My uncle stated how reading the novel brought back memories. When I read that line in the letter, I was shocked. Truthfully. My ability to become the character, step into her shoes is what makes my novels the way they are. Self-reflecting healing.
I believe that my coping mechanism and my imagination are two different weapons that I use. Now, let’s go back to that bar in Kanye’s song,
Why everything that's supposed to be bad make me feel so good?
The downfall to this habit…I know that my real life and real world exist. I know that escaping, to cope with trauma, doesn’t heal me, it’s not good for me. Dissociating doesn’t always heal. To some this is bad, but at that moment, it’s the best feeling in the world.
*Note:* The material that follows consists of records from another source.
-- ==== Sys2Proof/Machine/Serve.lean ====
section
/-!
DEFINITION. How a port takes and answers a command: the catalogue (R319), the order of checks (R311), the states that serve
it (R320), mailboxes (R304, R312), the recording of configuration commands (R321) and arm and execute (R317).
-/
namespace Sys2Proof.Machine

/-! ### The catalogue (R319) -/

/-- Kind of a command: I, P, A, or A then P; the two commands that are I, and A in SERVICE, count as A. -/
inductive CmdKind where
  | imm | pend | arm | armPend
  deriving DecidableEq, Repr

structure CmdRow where
  opcode : Nat
  kind   : CmdKind
  states : List MState
  deriving DecidableEq, Repr

/-- State lists of the catalogue: U, V, T, R, X. -/
def stUVT : List MState := [.startup, .service, .test]
def stUVTR : List MState := [.startup, .service, .test, .recovery]
def stUVTRX : List MState := [.startup, .service, .test, .recovery, .safe]
def stUT : List MState := [.startup, .test]
def stAll : List MState := [.boot, .selftest, .startup, .service, .test, .recovery, .safe]

def catalogue : List CmdRow :=
  [ ⟨0x0001, .imm, stAll⟩, ⟨0x0002, .imm, stAll⟩, ⟨0x0003, .imm, stUVTRX⟩, ⟨0x0101, .arm, stUVTR⟩,
    ⟨0x0102, .arm, stUVTRX⟩, ⟨0x0103, .arm, [.startup]⟩, ⟨0x0104, .arm, [.startup]⟩, ⟨0x0105, .arm, [.test]⟩ ] ++
  [ ⟨0x0201, .arm, stUVT⟩, ⟨0x0202, .imm, stUT⟩, ⟨0x0301, .imm, stUVTR⟩, ⟨0x0401, .imm, stUVT⟩,
    ⟨0x0402, .pend, stUVT⟩, ⟨0x0403, .armPend, stUVT⟩, ⟨0x0501, .imm, stUVT⟩, ⟨0x0502, .arm, stUVT⟩ ] ++
  [ ⟨0x0601, .pend, stUVTRX⟩, ⟨0x0602, .imm, stUVT⟩, ⟨0x0701, .imm, stUVTRX⟩, ⟨0x0702, .imm, stUVTRX⟩,
    ⟨0x0801, .imm, stUVTRX⟩, ⟨0x0802, .imm, stUVTRX⟩, ⟨0x0803, .imm, [.test]⟩, ⟨0x0901, .imm, stUVTRX⟩,
    ⟨0x0902, .imm, stUVTRX⟩ ] ++
  [ ⟨0x0A01, .imm, stUT⟩, ⟨0x0A02, .armPend, [.service]⟩, ⟨0x0A03, .armPend, [.startup, .service]⟩,
    ⟨0x0B01, .arm, stUVT⟩, ⟨0x0B02, .imm, stUT⟩, ⟨0x0B03, .pend, stUVT⟩, ⟨0x0C01, .imm, stUT⟩,
    ⟨0x0C02, .imm, stUVTRX⟩, ⟨0x0C10, .pend, stUVTR⟩ ] ++
  [ ⟨0x0D01, .imm, stUT⟩, ⟨0x0D02, .imm, stUVTR⟩, ⟨0x0D03, .imm, stUVTR⟩, ⟨0x0E01, .arm, stUVTR⟩ ]

def catalogueRow (op : Half) : Option CmdRow := catalogue.find? fun r => r.opcode == op.toNat

/-- The commands that lead to a restart or a state change (R318); refused in HOLD. -/
def actsLater (op : Half) : Bool := [0x0101, 0x0102, 0x0105, 0x0502, 0x0103, 0x0902].contains op.toNat

/-- PHASE of a payload; none without a first word. -/
def phaseOf (payload : List Byte) : Option Nat := if payload.length < 4 then none else some (fld (wordAt payload 0) 7 0)

def isExecute (k : CmdKind) (payload : List Byte) : Bool :=
  (k == .arm || k == .armPend) && phaseOf payload == some 2

/-- A command that needs one of the 8 pending places (R311 check 7). -/
def needsPlace (k : CmdKind) (payload : List Byte) : Bool := k == .pend || (k == .armPend && isExecute k payload)

/-! ### Who may send (R225) -/

def remoteLevel (s : State) : Nat := fld (nth s.floe.live 3) 15 14

/-- What REMOTE_LEVEL permits at the maintenance slot; ARB.COUNTERS with CLEAR 1 needs level 0b10 (R351). -/
def remoteAllows (level : Nat) (op : Half) (payload : List Byte) : Bool :=
  decide (level = 2) ||
    (decide (level = 1) &&
      [0x0001, 0x0002, 0x0003, 0x0601, 0x0701, 0x0702, 0x0801, 0x0C02].contains op.toNat &&
      !(op == 0x0C02 && tst (wordAt payload 0) 0))

/-- A port is served in every state but OFF, DORMANT and FROZEN, and not while the safety device is held in reset (R30, R31,
R307); the maintenance slot needs a REMOTE_LEVEL above 0b00 (R225). -/
def portServed (p : Port) (s : State) : Bool :=
  s.runs && (p == .host || decide (remoteLevel s ≠ 0))

/-- The state serves the command (R320): HOLD serves those of the state it came from, those of R318 excepted. -/
def stateServes (r : CmdRow) (op : Half) (s : State) : Bool :=
  r.states.contains s.eff && !(decide (s.mstate = .hold) && actsLater op)

/-! ### Lengths (R311 check 11) -/

/-- Payload length of a command of fixed length. -/
def fixedLen (op : Half) : Option Nat :=
  match op.toNat with
  | 0x0001 | 0x0402 => some 0
  | 0x0702 | 0x0801 | 0x0802 | 0x0803 | 0x0901 | 0x0B03 | 0x0C02 => some 4
  | 0x0003 | 0x0101 | 0x0102 | 0x0103 | 0x0104 | 0x0105 | 0x0502 | 0x0701 | 0x0902 | 0x0A02 | 0x0A03 | 0x0E01 => some 8
  | 0x0002 | 0x0601 | 0x0D03 => some 12
  | 0x0201 => some 16
  | 0x0403 | 0x0A01 => some 24
  | 0x0C01 => some 56
  | 0x0B01 => some 60
  | 0x0202 => some 452
  | 0x0D01 => some 548
  | _ => none

/-- Data bytes that a DLC names in a CAN frame (R374, R383). -/
def frameBytes (rtr fdf : Bool) (dlc : Nat) : Nat :=
  if rtr then 0 else if fdf then dlcBytes dlc else min dlc 8

/-- LEN that a payload of variable length must have; `none` where the rule gives only a range. -/
def wantedLen (op : Half) (p : List Byte) : Option Nat :=
  match op.toNat with
  | 0x0602 =>
    let n := (wordAt p 1).toNat
    if n % 32 = 0 ∧ 32 ≤ n ∧ n ≤ 32704 then some (8 + n / 8) else none
  | 0x0C10 => some (4 + 40 * fld (wordAt p 0) 7 0 + fld (wordAt p 0) 31 16)
  | 0x0D02 =>
    if tst (wordAt p 0) 7 then some 16
    else some (16 + frameBytes (tst (wordAt p 2) 30) (tst (wordAt p 3) 31) (fld (wordAt p 3) 3 0))
  | _ => none

/-- The LEN expected (0 for a range) where LEN does not suit the command; none where it does. -/
def lenFault (op : Half) (p : List Byte) : Option Nat :=
  let n := p.length
  match fixedLen op with
  | some k => if n = k then none else some k
  | none => match op.toNat with
    | 0x0301 => if n = 16 ∨ n = 32 then none else some 0
    | 0x0401 | 0x0501 => if 16 ≤ n ∧ n ≤ 4096 ∧ n % 8 = 0 then none else some 0
    | 0x0602 => if n < 8 then some 0 else match wantedLen op p with
      | some k => if n = k then none else some k
      | none => none
    | 0x0B02 => if 8 ≤ n ∧ (n - 8) % 16 = 0 then none else some 0
    | 0x0C10 | 0x0D02 => if n < (if op = 0x0C10 then 4 else 16) then some 0 else match wantedLen op p with
      | some k => if n = k then none else some k
      | none => none
    | _ => none

/-! ### Checks 4 to 12 (R311) -/

/-- A command's own checks and effect: port, TAG, payload. -/
abbrev Handler := Port → Half → List Byte → State → Reply × State

/-- The configuration commands of R321; FLOE.SCHED in a chunk with LAST 1. -/
def isConfig (op : Half) (payload : List Byte) : Bool :=
  [0x0201, 0x0202, 0x0301, 0x0A01, 0x0B01, 0x0C01, 0x0D01].contains op.toNat ||
    (op == 0x0B02 && tst (wordAt payload 0) 9)

/-- CFG_WRITE, with 0 or the error code (R293); a TIME.SET that loads is recorded as TIME_SET instead (R321). -/
def recordConfig (p : Port) (op : Half) (payload : List Byte) (r : Reply) (s : State) : State :=
  if !isConfig op payload then s
  else if op = 0x0301 ∧ payload.length = 16 ∧ fld (wordAt payload 0) 1 0 ≠ 0 ∧ r.code = .ok then
    record 0x0A03 1 (portSrc p) (wordAt payload 0).toNat (wordAt payload 1).toNat (wordAt payload 2).toNat
      (wordAt payload 3).toNat s
  else record 0x0A04 2 (portSrc p) op.toNat r.code.value.toNat 0 0 s

/-- The token of an execute (check 9): of LOCK.ARM for LOCK.RESET, bound to LK_KIND and LK_INDEX (R335), else of the same OPCODE. -/
def executeToken (p : Port) (op : Half) (payload : List Byte) (s : State) : Bool :=
  if op = 0x0902 then
    tokenValid p 0x0901 [wordAt payload 0 &&& 0xFFFF] (wordAt payload 1) s && decide (payload.length = 8)
  else tokenValid p op (boundWords (bytesWords payload)) (wordAt payload 1) s && decide (payload.length % 4 = 0)

/-- Checks 6 to 10: the refusal of the first that fails. -/
def entryRefusal (row : CmdRow) (p : Port) (op tag : Half) (payload : List Byte) (s : State) : Option Code :=
  if (s.port p).pend.any (fun o => o.tag == tag) then some .errTag
  else if needsPlace row.kind payload && decide (8 ≤ (s.port p).pend.length) then some .errBusy
  else if p == .maint && !remoteAllows (remoteLevel s) op payload then some .errRemote
  else if (isExecute row.kind payload || op == 0x0902) && !executeToken p op payload s then some .errToken
  else if !stateServes row op s then some .errState
  else none

/-- Checks 11 and 12, and the record of R321. -/
def runHandler (h : Handler) (p : Port) (op tag : Half) (payload : List Byte) (s : State) : Reply × State :=
  match lenFault op payload with
  | some k =>
    let r := Reply.len k payload.length
    (r, recordConfig p op payload r s)
  | none =>
    let (r, t) := h p tag payload s
    (r, recordConfig p op payload r t)

/-- Checks 6 to 12 on a command of the catalogue. -/
def serve (h : Handler) (p : Port) (op tag : Half) (payload : List Byte) (s : State) : Reply × State :=
  match catalogueRow op with
  | none => (.err .errOpcode, s)
  | some row => match entryRefusal row p op tag payload s with
    | some c => (.err c, s)
    | none => runHandler h p op tag payload s

/-! ### Mailboxes (R304, R312, R314) -/

/-- A packet enters the command mailbox, or is discarded and counted when no place is free (R304). -/
def mailboxPut (p : Port) (bytes : List Byte) (s : State) : State :=
  s.updPort p fun q =>
    if 4 ≤ q.cmds.length then { q with cmdOvf := satInc 0xFFFF q.cmdOvf } else { q with cmds := q.cmds ++ [bytes] }

/-- A place for the response can be reserved once the waiting completions have theirs (R312, R314). -/
def placeFree (p : Port) (s : State) : Bool := decide ((flushWaiting (s.port p)).resps.length < 4)

/-- A command is counted as taken; completions that wait are queued before it is answered (R314). -/
def takeCommand (p : Port) (s : State) : State :=
  s.updPort p fun q => { flushWaiting q with commands := satInc 0xFFFFFFFF q.commands }

/-- A response is queued; one whose words the voters have not passed on is not sent (R29, R131, R339). -/
def respond (lost : Bool) (p : Port) (op tag : Half) (r : Reply) (s : State) : State :=
  if lost then takeLost 4 s else queueResponse p op tag r s

/-- A command taken, served and answered; completions that found no place before now have one if there is one. -/
def answer (h : Handler) (p : Port) (op tag : Half) (payload : List Byte) (s : State) : State :=
  let (r, t) := serve h p op tag payload (takeCommand p s)
  respond (voteLost 4 s) p op tag r t

/-- A command arrives in a correct packet. It is taken at once where nothing stands before it and its response has a place;
else the packet waits in the mailbox. A port that is not served ignores it (R307). -/
def arrive (h : Handler) (p : Port) (op tag : Half) (payload : List Byte) (s : State) : State :=
  if !portServed p s then s
  else if (s.port p).cmds.isEmpty && placeFree p s then answer h p op tag payload s
  else mailboxPut p (commandPacket op tag payload) s

/-! ### Arm and execute (R317) -/

/-- W0 [31:8] RSVD, PHASE one of 1 and 2, TOKEN 0 in an arm. -/
def phaseRefusal (ws : List Word) : Option Reply :=
  match firstBad ws [rsvd 0 31 8, ⟨0, 7, 0, 1, 2⟩] with
  | some r => some (.range r.word r.hi)
  | none => if fld (nth ws 0) 7 0 = 1 ∧ nth ws 1 ≠ 0 then some (.range 1 31) else none

/-- The arm response: the token, RSVD, and what the command adds. -/
def armReply (p : Port) (op : Half) (ws : List Word) (extra : List Word) (s : State) : Reply × State :=
  let (t, s) := armToken p op (boundWords ws) s
  (.words (t :: 0 :: extra), s)

/-- A command with an arm and an execute phase: the refusal of the phase fields, the arm, or what the execute does. -/
def armExecute (op : Half) (execute : Port → Half → List Word → State → Reply × State) : Handler :=
  fun p tag payload s =>
    let ws := bytesWords payload
    match phaseRefusal ws with
    | some r => (r, s)
    | none => if fld (nth ws 0) 7 0 = 1 then armReply p op ws [] s else execute p tag ws s

/-- A response has been read at a port: the action of R318 waits for one less. -/
def noteRead (p : Port) (s : State) : State :=
  s.updHif fun h => { h with actions := h.actions.map fun a => if a.2.1 = p then (a.1, p, a.2.2.1 - 1, a.2.2.2) else a }

/-- Queues the restart or state change of R318 behind the response that is about to be queued. -/
def actAfter (p : Port) (a : Action) (s : State) : State :=
  s.updHif fun h => { h with actions := h.actions ++ [(a, p, (s.port p).resps.length + 1, s.tb.ms)] }

end Sys2Proof.Machine
end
There’s two songs that I play, to purposely trigger my dissociation. I will tell you my reasons for it. Arséne DeLay has two songs that I absolutely love, Apollo and Chasing Dreams. I play these songs to escape whatever stress and strife that is shaking me up. I play these songs because I have this…plan in my head when I hear those songs.
I hear them. I listen to them. Both songs give me hope, but a false narrative that I know can’t possibly happen, but it's wishful thinking. I digress. In my head, I’m driving from where I live in Illinois, full tank of AFFORDABLE gas, my clothes, extra cash, and just the open road with no distractions, detours. While I’m playing all this out in my head, I’m driving to New Orleans and I’m looking at the scenery and watching how the industrial becomes agricultural.
I’m seeing the water, the trees, and how beautiful nature is. Those songs send me into a bliss of…peace, joy, and happiness. But I know that it’s not real. I know the difference…and sometimes, it sucks.
This post was to inform everyone to understand different coping mechanisms. Someones coping mechanism is used for trying to heal, fix, and/or correct something that has transpired in their lives.
So, the next time you see someone ‘daydreaming’ or ‘zoning out’ don’t judge them. People are silently struggling.
What habit(s) have you noticed about yourself that have turned into a coping mechanism? You're not alone.